/-- D coincides with C (R48): the same DA and stride, rows that do not run into one another, and no C element that a D element
covers before it is read: D's elements are no wider than C's, or one N-block holds the whole row. DEDUCED (log entry 100). -/
def MxPar.sameCD (p : MxPar) : Bool :=
  decide (p.cDA = p.dDA ∧ p.cS = p.dS) && (decide (fmtWidth p.fd ≤ fmtWidth p.fc) || decide (p.n ≤ 32)) &&
    (decide (p.m ≤ 1) || decide (Nat.max (rowExtent p.fc p.n) (rowExtent p.fd p.n) ≤ p.dS))

/-- The cause among place, overlap and alignment that rejects the operands (R33, R47, R48); `dsc` is D's own scale array. -/
def MxPar.placeCause (p : MxPar) (c recDA : Nat) (dsc : Rows) : Option Nat :=
  let ops := [p.rowsA, p.rowsB, p.rowsC, p.rowsD, p.scalesA, p.scalesB, p.tables, p.sideRun]
  let others := [p.rowsA, p.rowsB, p.scalesA, p.scalesB, dsc, Rows.run recDA 64] ++ (if p.sameCD then [] else [p.rowsC])
  if !(ops.all (fun r => r.placed c)) then some 0x3
  else if others.any (fun r => Rows.overlap p.rowsD r) then some 0x4
  else if ops.any (fun r => decide (r.n ≠ 0 ∧ r.ext ≠ 0 ∧ r.da % 8 ≠ 0)) || (p.book && decide (p.scB % 64 ≠ 0)) then some 0x5
  else none

/-- A spill region's fault (R91): it must lie in the places, share no byte with an operand, and be aligned; `own` are the other
regions the instruction writes, D's scale array, its side list and the record. -/
def MxPar.spillCause (p : MxPar) (c da : Nat) (own : List Rows) : Option Nat :=
  let r := p.spillRun da
  if !(r.placed c) || ([p.rowsA, p.rowsB, p.rowsC, p.rowsD, p.scalesA, p.scalesB, p.tables, p.sideRun] ++ own).any (fun q => Rows.overlap q r) then some 0x4
  else if da % 8 ≠ 0 then some 0x5
  else none

/-- The dimensions of R33. -/
def MxPar.dimsOK (p : MxPar) : Bool := decide (1 ≤ p.m ∧ p.m ≤ 4096 ∧ 1 ≤ p.n ∧ p.n ≤ 4096 ∧ 1 ≤ p.k ∧ p.k ≤ 16384)

/-! ### Operand elements (R60, R61, R100, R103, R104) -/

/-- A block scale: `none` makes NaN elements, zero a zero block. -/
def blkScale (blk c : Nat) : Option Frac :=
  match blk with
  | 1 => e8m0 c
  | 2 => if c = 0 then some ⟨0, 1⟩ else if 128 ≤ c ∨ c = 0x7F then none else some (e4m3.decode c).frac
  | _ => some ⟨1, 1⟩

/-- Where the block scale of an element stands: storage row `r`, position `k` of rows of `len` elements. -/
def blkScaleDA (blk da r k len : Nat) : Nat :=
  match blk with
  | 1 => da + r * alignUp (ceilDiv len 32) 8 + k / 32
  | _ => da + 8 + r * alignUp (ceilDiv len 16) 8 + k / 16

def blkCode (m : Tab Byte) (blk da r k len : Nat) : Nat := if blk = 0 then 0 else (byteAt m (blkScaleDA blk da r k len)).toNat

/-- The words of the block scales of elements k0 to k0 + n - 1. -/
def blkWords (blk da r k0 n len : Nat) : List Nat :=
  if blk = 0 ∨ n = 0 then []
  else wordsOf (blkScaleDA blk da r k0 len) (blkScaleDA blk da r (k0 + n - 1) len + 1 - blkScaleDA blk da r k0 len)

/-- An activation in its lane: its value and code with its block scale, or an escape (R100) with its value. -/
inductive ALane where
  | elem (v : Val) (code : Nat) (sc : Frac)
  | esc (v : Val)
  deriving DecidableEq, Repr

/-- The entries that a row of the side list holds: the count, at most the capacity (R100). -/
def sideEntries (m : Tab Byte) (p : MxPar) (row : Nat) : Nat := Nat.min (readNat m (p.sideDA + 2 * row) 2) p.sideCap

def sideEntryDA (p : MxPar) (row i : Nat) : Nat := p.sideDA + alignUp (2 * p.m) 8 + (row * p.sideCap + i) * 4

/-- The value of an escape (R100): NaN when no entry holds its k; which of several entries applies the spec leaves open. -/
def escapeVal (m : Tab Byte) (p : MxPar) (row k : Nat) : Val :=
  let es := (List.range (sideEntries m p row)).map (fun i => readNat m (sideEntryDA p row i) 4)
  match (es.filter (fun e => decide (bits e 0 14 = k))).map (fun e => bits e 16 16) with
  | [] => .nan
  | [c] => fp16.decode c
  | cs => fp16.decode (Config.sideChoice cs % 2 ^ 16)

def Val.times (v : Val) (x : Frac) : Val := match v with | .fin n f => .fin n (Frac.mul f x) | v => v

/-- Activation (row, k). -/
def aLane (m : Tab Byte) (p : MxPar) (row k : Nat) : ALane :=
  let c := elemCode m (p.aDA + row * p.aS) p.fa k
  if p.side && decide (c = negZero p.fa) then .esc ((escapeVal m p row k).times (Frac.pow2 (sideExp p.fa)))
  else match blkScale p.ba (blkCode m p.ba p.scA row k p.k) with
    | none => .elem .nan c ⟨1, 1⟩
    | some sc => if Frac.isZero sc then .elem (.fin false ⟨0, 1⟩) 0 ⟨1, 1⟩ else .elem (fmtDecode p.fa c) c sc

/-- A weight from its code and its block scale's code. -/
def wVal (p : MxPar) (w : Nat × Nat) : Val :=
  match blkScale p.bb w.2 with
  | none => .nan
  | some sc => if Frac.isZero sc then .fin false ⟨0, 1⟩ else (fmtDecode p.fb w.1).times sc

/-! ### Products (R62) -/

/-- The class of a product. -/
inductive Prod2 where
  | nan
  | zeroInf
  | inf (neg : Bool)
  | fin (x : Frac)
  deriving DecidableEq, Repr

def mulVal (a b : Val) : Prod2 :=
  match a, b with
  | .nan, _ => .nan
  | _, .nan => .nan
  | .inf n, .inf k => .inf (n != k)
  | .inf n, .fin k x => if Frac.isZero x then .zeroInf else .inf (n != k)
  | .fin k x, .inf n => if Frac.isZero x then .zeroInf else .inf (n != k)
  | .fin n x, .fin k y => .fin (Frac.mul (if n then Frac.neg x else x) (if k then Frac.neg y else y))

/-- The product that a table entry codes (R104). -/
def entryProd (fa e : Nat) : Prod2 :=
  if fa = 0x0C then .fin (Frac.ofInt (sext 16 e))
  else
    let x := bits e 9 6
    let g := bits e 0 9
    let neg := decide (bit e 15 = 1)
    if x ≠ 0 then .fin (Frac.scale (Frac.ofInt (if neg then -(g : Int) else g)) ((x : Int) - 40))
    else if g = 0 then .fin ⟨0, 1⟩ else if g = 0x1FD then .zeroInf else if g = 0x1FE then .inf neg else .nan

/-- The codebook value that an escaped activation multiplies with (R106). -/
def bookVal (fa : Nat) (book : List Nat) (j : Nat) : Val := fmtDecode (if fa = 0x0C then 0x0C else 0x04) (book.getD j 0)

/-- An operand value as its TZ16 tensor scale makes it, as far as its class goes (R61, R62): a scale of zero makes zeros, and of an
infinity NaN, as R62 has of a product of the two; a negative one turns the sign. -/
def Val.under (v : Val) (tz : Bool) (ts : Nat) : Val :=
  if !tz then v
  else
    let zero := match fp32.decode ts with | .fin _ x => Frac.isZero x | _ => false
    let neg := decide (bit ts 31 = 1)
    match v with
    | .nan => .nan
    | .inf n => if zero then .nan else .inf (n != neg)
    | .fin n x => if zero then .fin false ⟨0, 1⟩ else .fin (n != neg) x

/-- The class of a product whose operands are not both finite, or whose class a tensor scale changes. -/
def Prod2.special : Prod2 → Bool
  | .fin _ => false
  | _ => true

/-- The product of an activation and the weight of a lane; `tsA` and `tsB` are the tensor scales of TZ16 operands. -/
def laneProd (p : MxPar) (table book : List Nat) (tsA tsB : Nat) (a : ALane) (w : Nat × Nat) : Prod2 :=
  let b := if p.book then bookVal p.fa book w.1 else wVal p w
  let cls := fun (v : Val) => mulVal (v.under (decide (p.ba = 2)) tsA) (b.under (decide (p.bb = 2 ∧ ¬ p.book)) tsB)
  match a with
  | .esc v => if (cls v).special then cls v else mulVal v b
  | .elem v c sc =>
    -- a table entry says the class of its product itself; only the sign of the tensor scale is not in it
    let r := if p.book then
        (if v.isNaN then .nan
         else match entryProd p.fa (table.getD (c * 2 ^ p.idxBits + w.1) 0), Val.under (.inf false) (decide (p.ba = 2)) tsA with
           | .inf n, .inf k => .inf (n != k)
           | .inf _, _ => .nan
           | x, _ => x)
      else if (cls v).special then cls v else mulVal v b
    match r with
    | .fin x => .fin (Frac.mul x sc)
    | r => r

# # # # # # #

- **Your assignment**:
Everything above from the line with "TZ16 operands. -/" to the line with "-- a table entry", both included, must be repeated exactly, and nothing outside that range.

- **Reply to the exercise**:
/-- The product of an activation and the weight of a lane; `tsA` and `tsB` are the tensor scales of TZ16 operands. -/
def laneProd (p : MxPar) (table book : List Nat) (tsA tsB : Nat) (a : ALane) (w : Nat × Nat) : Prod2 :=
  let b := if p.book then bookVal p.fa book w.1 else wVal p w
  let cls := fun (v : Val) => mulVal (v.under (decide (p.ba = 2)) tsA) (b.under (decide (p.bb = 2 ∧ ¬ p.book)) tsB)
  match a with
  | .esc v => if (cls v).special then cls v else mulVal v b
  | .elem v c sc =>
    -- a table entry says the class of its product itself; only the sign of the tensor scale is not in it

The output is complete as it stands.